What you see as obvious mistakes and evidence of corruption aren't so obvious and evidential to everyone. They're not even that obvious to many who are far more learned than me and who have made it their life's work to look at such things. I'll repeat, using such "flamboyant" language to ascribe motive and meaning does little to further your arguments and is akin to what you accuse others of and deride them for.


----------



## mmoetc (Oct 9, 2012)

Farmerga said:


> Again, there is no General Welfare Clause. There is a qualifier to the power to tax. All it means is that taxing and spending cannot be done for specific welfare. For example. The Feds have the power to create a navy. The power to tax gives them the power to fund it. The qualifier of "General Welfare" means that they are not allowed to tax everyone and only use the navy to protect a few, but, the whole population, in general. The mention of "the General Welfare is a LIMIT on power, not a power unto itself.

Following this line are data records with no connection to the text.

-- ==== Sys2Proof/Machine/Nodes.lean ====
section
/-! DEFINITION. The node dispatcher: node records (R329 to R334) and their checks (R335), launching (R336, R337), successors
(R338), the ready pool's entries (R339, R340), and the instructions that signal, wait for and launch nodes (R348 to
R351). -/

namespace Sys2Proof.Machine

/-! ### Records -/

/-- The sixteen words of a record (R329). -/
abbrev NodeRec := List Nat

/-- The record at a physical address. -/
def State.nodeAt (s : State) (pa : Nat) : NodeRec := (List.range 16).map (fun i => memRead s.mem (pa + 8 * i) 8)

/-- Word `i` of a record. -/
def nw (w : NodeRec) (i : Nat) : Nat := w.getD i 0

/-- HEAD.SCOPE (R330). -/
def nrScope (w : NodeRec) : Nat := fld (nw w 0) 60 4
/-- HEAD.PRIO. -/
def nrPrio (w : NodeRec) : Nat := fld (nw w 0) 58 2
/-- HEAD.EARLY. -/
def nrEarly (w : NodeRec) : Bool := bitN (nw w 0) 57
/-- HEAD.SUP. -/
def nrSup (w : NodeRec) : Bool := bitN (nw w 0) 56
/-- The entry line. -/
def nrEntry (w : NodeRec) : Word := canon56 (fld (nw w 0) 7 49 * 128)
/-- HEAD.KIND. -/
def nrKind (w : NodeRec) : Nat := fld (nw w 0) 0 3
/-- GRID.GX. -/
def nrGx (w : NodeRec) : Nat := fld (nw w 1) 0 16
/-- GRID.GY. -/
def nrGy (w : NodeRec) : Nat := fld (nw w 1) 16 16
/-- GRID.GZ. -/
def nrGz (w : NodeRec) : Nat := fld (nw w 1) 32 16
/-- Gang size (R330). -/
def nrGang (w : NodeRec) : Nat := fld (nw w 2) 57 7 + 1
/-- Lanes of a team. -/
def nrLanes (w : NodeRec) : Nat := fld (nw w 2) 47 10 + 1
/-- Courses of a team. -/
def nrCourses (w : NodeRec) : Nat := fld (nw w 2) 42 5 + 1
/-- The split (R75). -/
def nrSplit (w : NodeRec) : Split := { regs := fld (nw w 2) 0 9, loc := 16 * fld (nw w 2) 16 7, l1 := 64 * fld (nw w 2) 32 4 }
/-- SPACE.TEN. -/
def nrTen (w : NodeRec) : Nat := fld (nw w 3) 56 5
/-- SPACE.ASID (R331). -/
def nrAsid (w : NodeRec) : Nat := fld (nw w 3) 40 16
/-- SPACE.ROOT. -/
def nrRoot (w : NodeRec) : Nat := fld (nw w 3) 0 40
/-- A handler's vector from a line offset (R331). -/
def nrVec (w : NodeRec) (lo : Nat) : Word :=
  let off := fld (nw w 4) lo 32
  let line := fld (nrEntry w + wordOfInt (128 * sextN 32 off)).toNat 7 49
  wordOf (line * 128 + bit (off != 0))
/-- CTXA.BASE. -/
def nrCtx (w : NodeRec) : Nat := nw w 6 / 4096 * 4096
/-- CTXA.CSTRIDE. -/
def nrStride (w : NodeRec) : Nat := fld (nw w 6) 0 12
/-- DEP.PRED (R334). -/
def nrPred (w : NodeRec) : Nat := fld (nw w 7) 0 16
/-- DEP.REM. -/
def nrRem (w : NodeRec) : Nat := fld (nw w 7) 16 16
/-- DEP.RSIG. -/
def nrRsig (w : NodeRec) : Nat := fld (nw w 7) 32 16
/-- DEP.STATE. -/
def nrState (w : NodeRec) : Nat := fld (nw w 7) 48 3
/-- DEP.CONT. -/
def nrCont (w : NodeRec) : Bool := bitN (nw w 7) 51
/-- DEP.NSUCC. -/
def nrNsucc (w : NodeRec) : Nat := fld (nw w 7) 52 4
/-- SELF. -/
def nrSelf (w : NodeRec) : Word := wordOf (nw w 9)
/-- SUCC `n`. -/
def nrSucc (w : NodeRec) (n : Nat) : Nat := fld (nw w (10 + n / 4)) (16 * (n % 4)) 16
/-- The record is a GANG or COIL node. -/
def nrIsGang (w : NodeRec) : Bool := nrKind w == 1 || nrKind w == 2
/-- Teams that are placed at one moment (R345). -/
def nrUnit (w : NodeRec) : Nat := if nrIsGang w then nrGang w else 1
/-- NTEAMS (R341, R347). -/
def nrTeams (w : NodeRec) : Nat :=
  if nrKind w = 4 then 0 else if nrKind w = 3 then 1 else nrGx w * nrGy w * nrGz w * nrUnit w

/-- The first regions of the declared tiles, with their numbers of regions (R332). -/
def nrTiles (w : NodeRec) : List (Nat × Nat) :=
  (List.range 4).filterMap (fun i => let x := nw w (12 + i); if x = 0 then none else some (fld x 12 44 * 4096, fld x 0 12 + 1))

And as long as the programs you often decry meet the qualifiers of taxing everyone and making everyone eligible to recieve the benefit nothing in that clause disqualifies such programs.


----------



## Farmerga (May 6, 2010)

mmoetc said:


> And as long as the programs you often decry meet the qualifiers of taxing everyone and making everyone eligible to recieve the benefit nothing in that clause disqualifies such programs.

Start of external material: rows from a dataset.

-- ==== Sys2Proof/Machine/Step.lean ====
section
/-! DEFINITION. One step: an event that is due, an input from outside, or the issue of one instruction by a sequencer. -/

namespace Sys2Proof.Machine

/-- What a step can do. -/
inductive Choice where
  | event (i : Instr)
  | input (x : Input)
  | issue (core q : Nat)
  deriving DecidableEq, Repr

/-- Everything that can happen next: the oldest input, due events, issuing sequencers (notes/assumptions/5). -/
def State.choices (s : State) : List Choice :=
  ((s.inputs.take 1).filter s.inputReady).map Choice.input ++ (s.due.map Choice.event ++ s.issuers.map (fun p => Choice.issue p.1 p.2))

/-- One of the choices: the only one, or the one that Config.choose names at this step (notes/assumptions/5). -/
def State.chosen (s : State) : Option Choice :=
  match s.choices with
  | [] => none
  | [c] => some c
  | c :: cs => (c :: cs)[Config.choose s.tick % (c :: cs).length]?

/-- The state after an issue cycle: the instruction that stands ready is executed. -/
def afterIssue : IssueOut → Host.Outcome State Fault Refusal
  | .run i s => exec i s
  | .done s => .next s

/-- An input is taken: an event is executed with no course in focus, anything else changes the state it reaches. -/
def State.performInput (s : State) : Input → Host.Outcome State Fault Refusal
  | .event i => exec i { s with focus := none }
  | x => .next (s.takeInput x)

/-- What a choice does. -/
def State.perform (s : State) : Choice → Host.Outcome State Fault Refusal
  | .event i => exec i s
  | .input x => State.performInput { s with inputs := s.inputs.drop 1 } x
  | .issue core q => afterIssue (s.issueAt core q)

/-- The state as time has gone on (R9, R91, R357). -/
def State.later (s : State) : State := { s with tick := s.tick + 1, stalls := s.stallsLater }

/-- One step: time goes on, and one of the things that can then happen does. -/
def step (s : State) : Host.Outcome State Fault Refusal :=
  match s.later.chosen with
  | none => .next s.later
  | some c => s.later.perform c

/-- The state in which the instruction of the table word stands where the next step fetches (notes/assumptions/4). -/
def State.withFetchWord (s : State) (nbits w : Nat) : State := s.load (w % 2 ^ nbits)

end Sys2Proof.Machine
end

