-- ==== Sys2Proof/Safety.lean ====
section
/-! DEFINITION. What counts as a safe state and a safe step, in the terms that statements use: memory in its canonical form,
an instruction that stands ready to be performed without a park or a fault of the common checks, and the run that it then
has. -/

namespace Sys2Proof

open Machine

/-- The form that every memory operation keeps. -/
def MemOk (s : State) : Prop := Memory.wf s.mem = true

namespace Machine

/-- The active lanes of a cohort of a course (R64). -/
def State.activeOf (s : State) (t c : Nat) (h : Cohort) : List Nat := (s.course t c).active h.lanes

/-- The active lanes whose guard is true (R48). -/
def State.guarded (s : State) (t c : Nat) (h : Cohort) (g : Guard) : List Nat :=
  (s.activeOf t c h).filter (fun l => guardOn g (s.lane t c l))

/-- The lane that R73 chooses: the lowest active, guarded-on, live lane. -/
def State.chosenLane (s : State) (t c : Nat) (h : Cohort) (g : Guard) : Option Nat :=
  ((s.guarded t c h g).filter (fun l => (s.lane t c l).cls == .live)).head?

/-- The lanes that perform an instruction which meets no check: the guarded-on lanes, or the one lane of R187. -/
def State.performers (s : State) (t c : Nat) (h : Cohort) (g : Guard) (one : Bool) : List Nat :=
  if one then (s.chosenLane t c h g).toList else s.guarded t c h g

/-- The sources that an instruction reads, with the numbers of their fields (R70). -/
def Pro.sources (p : Pro) (o : Ops) : List (Nat × Src) := (if p.nA then [] else [(1, o.a)]) ++ [(2, o.b), (3, o.c)]

/-- A source of a lane is full (R22, R24). -/
def State.srcFull (s : State) (t c l : Nat) (o : Ops) (x : Opnd) : Bool :=
  Machine.srcFull (s.team t) (s.lane t c l) (fun n => (headOf s t o n).isSome) o.ib x

/-- The destination of a lane is full, or its queue has room (R23, R24, R89). -/
def State.dstFull (s : State) (t c l : Nat) (o : Ops) (x : Opnd) : Bool :=
  match x with
  | .eq _ => s.coilRoom t c != 0
  | x => Machine.srcFull (s.team t) (s.lane t c l) (fun _ => true) o.ib x

/-- An instruction with the operands `o` passes the checks of R70 that every instruction makes: its course is in focus with the
cohort `h`, its guard is full, its mode suffices, its queue registers are bound, its operand fields name what there is, and
what it reads and writes is full and sound. -/
structure Ready (o : Ops) (p : Pro) (s : State) (t c : Nat) (h : Cohort) : Prop where
  focus : s.focus = some (t, c)
  cohort : (s.course t c).coh = some h
  guardFull : ∀ n, o.g.p = some n → ∀ l ∈ s.activeOf t c h, eGet (s.lane t c l).pE n = false
  mode : p.priv.isSome → (s.team t).sup = true
  popPorts : ∀ x ∈ p.sources o, ∀ n, eqOf x.2.op = some n → portFault s t c n false = none
  pushPort : p.d = .full → ∀ n, eqOf o.d = some n → portFault s t c n true = none
  fields : ∀ l ∈ s.performers t c h o.g p.one, ∀ x ∈ p.sources o ++ [(0, ({ op := o.d } : Src))],
    fieldFault (s.team t).split.regs (s.lane t c l) o.ib x.1 x.2.op = none
  waitFull : ∀ l ∈ (if p.one then s.performers t c h o.g true else s.activeOf t c h), ∀ x ∈ p.sources o,
    (x.2.w || isPred x.2.op) = true → s.srcFull t c l o x.2.op = true
  destFull : p.d = .full → ∀ l ∈ (if p.one then s.performers t c h o.g true else s.activeOf t c h),
    s.dstFull t c l o o.d = true
  counterFree : p.d = .counter → ∀ k, o.d = .k k → s.produces t k = false
  predFull : ∀ n, p.pred = some n → ∀ l ∈ (if p.one then s.performers t c h o.g true else s.activeOf t c h),
    eGet (s.lane t c l).pE n = false
  sourceFull : ∀ l ∈ s.performers t c h o.g p.one, ∀ x ∈ p.sources o, (p.ownA && x.1 == 1) = false →
    s.srcFull t c l o x.2.op = true
  sound : ∀ l ∈ s.performers t c h o.g p.one, ∀ x ∈ p.sources o, (p.ownA && x.1 == 1) = false → srcBad (s.team t) (s.lane t c l) o.ib x.2.op = false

 That is not how the constitution is supposed to work. Among other things it is a list of powers granted the Federal Government. If those programs are not listed as powers of the Federal Government, the Federal government is not supposed to be allowed to enact such programs. The states, if not prohibited by their own Constitutions, can enact all of the social program that they wish.


----------



## Farmerga (May 6, 2010)

mmoetc said:


> What you see as obvious mistakes and evidence of corruption aren't so obvious and evidential to everyone. They're not even that obvious to many who are far more learned than me and who have made it their life's work to look at such things. I'll repeat, using such "flamboyant" language to ascribe motive and meaning does little to further your arguments and is akin to what you accuse others of and deride them for.


 I guess if one wants to feed off of Federal largess, one would be blind to obvious mistakes. My point is that the Constitution is a very simple document. If it doesn't explicitly say that the Federal government can do X, then the Federal government cannot do X. Those who try to complicate the matter are likely trying to "muddy up the water" for their own ends.


----------



## mmoetc (Oct 9, 2012)

Farmerga said:


> That is not how the constitution is supposed to work. Among other things it is a list of powers granted the Federal Government. If those programs are not listed as powers of the Federal Government, the Federal government is not supposed to be allowed to enact such programs. The states, if not prohibited by their own Constitutions, can enact all of the social program that they wish.


You really need to make up your mind. Does the constitution define only what government can do or does it define the limits of those powers? Where in the constitution does it say the federal government cannot raise taxes and spend them?


----------



## Farmerga (May 6, 2010)

mmoetc said:


> You really need to make up your mind. Does the constitution define only what government can do or does it define the limits of those powers? Where in the constitution does it say the federal government cannot raise taxes and spend them?


Come on, I know you are smarter than this. It does both. It does say that the Federal Government can raise taxes and spend them, but, only on items listed as powers of the Federal government. Article 1 section 8 enumerates most of the powers, Article 1 section 9 lists some of the limits on those powers.

The short of it is that there are enumerated powers, the Federal government is not allowed to go beyond those powers. There are also limits to those enumerated powers, listed in the Constitution.


----------



## mmoetc (Oct 9, 2012)

Farmerga said:


> I guess if one wants to feed off of Federal largess, one would be blind to obvious mistakes. My point is that the Constitution is a very simple document. If it doesn't explicitly say that the Federal government can do X, then the Federal government cannot do X. Those who try to complicate the matter are likely trying to "muddy up the water" for their own ends.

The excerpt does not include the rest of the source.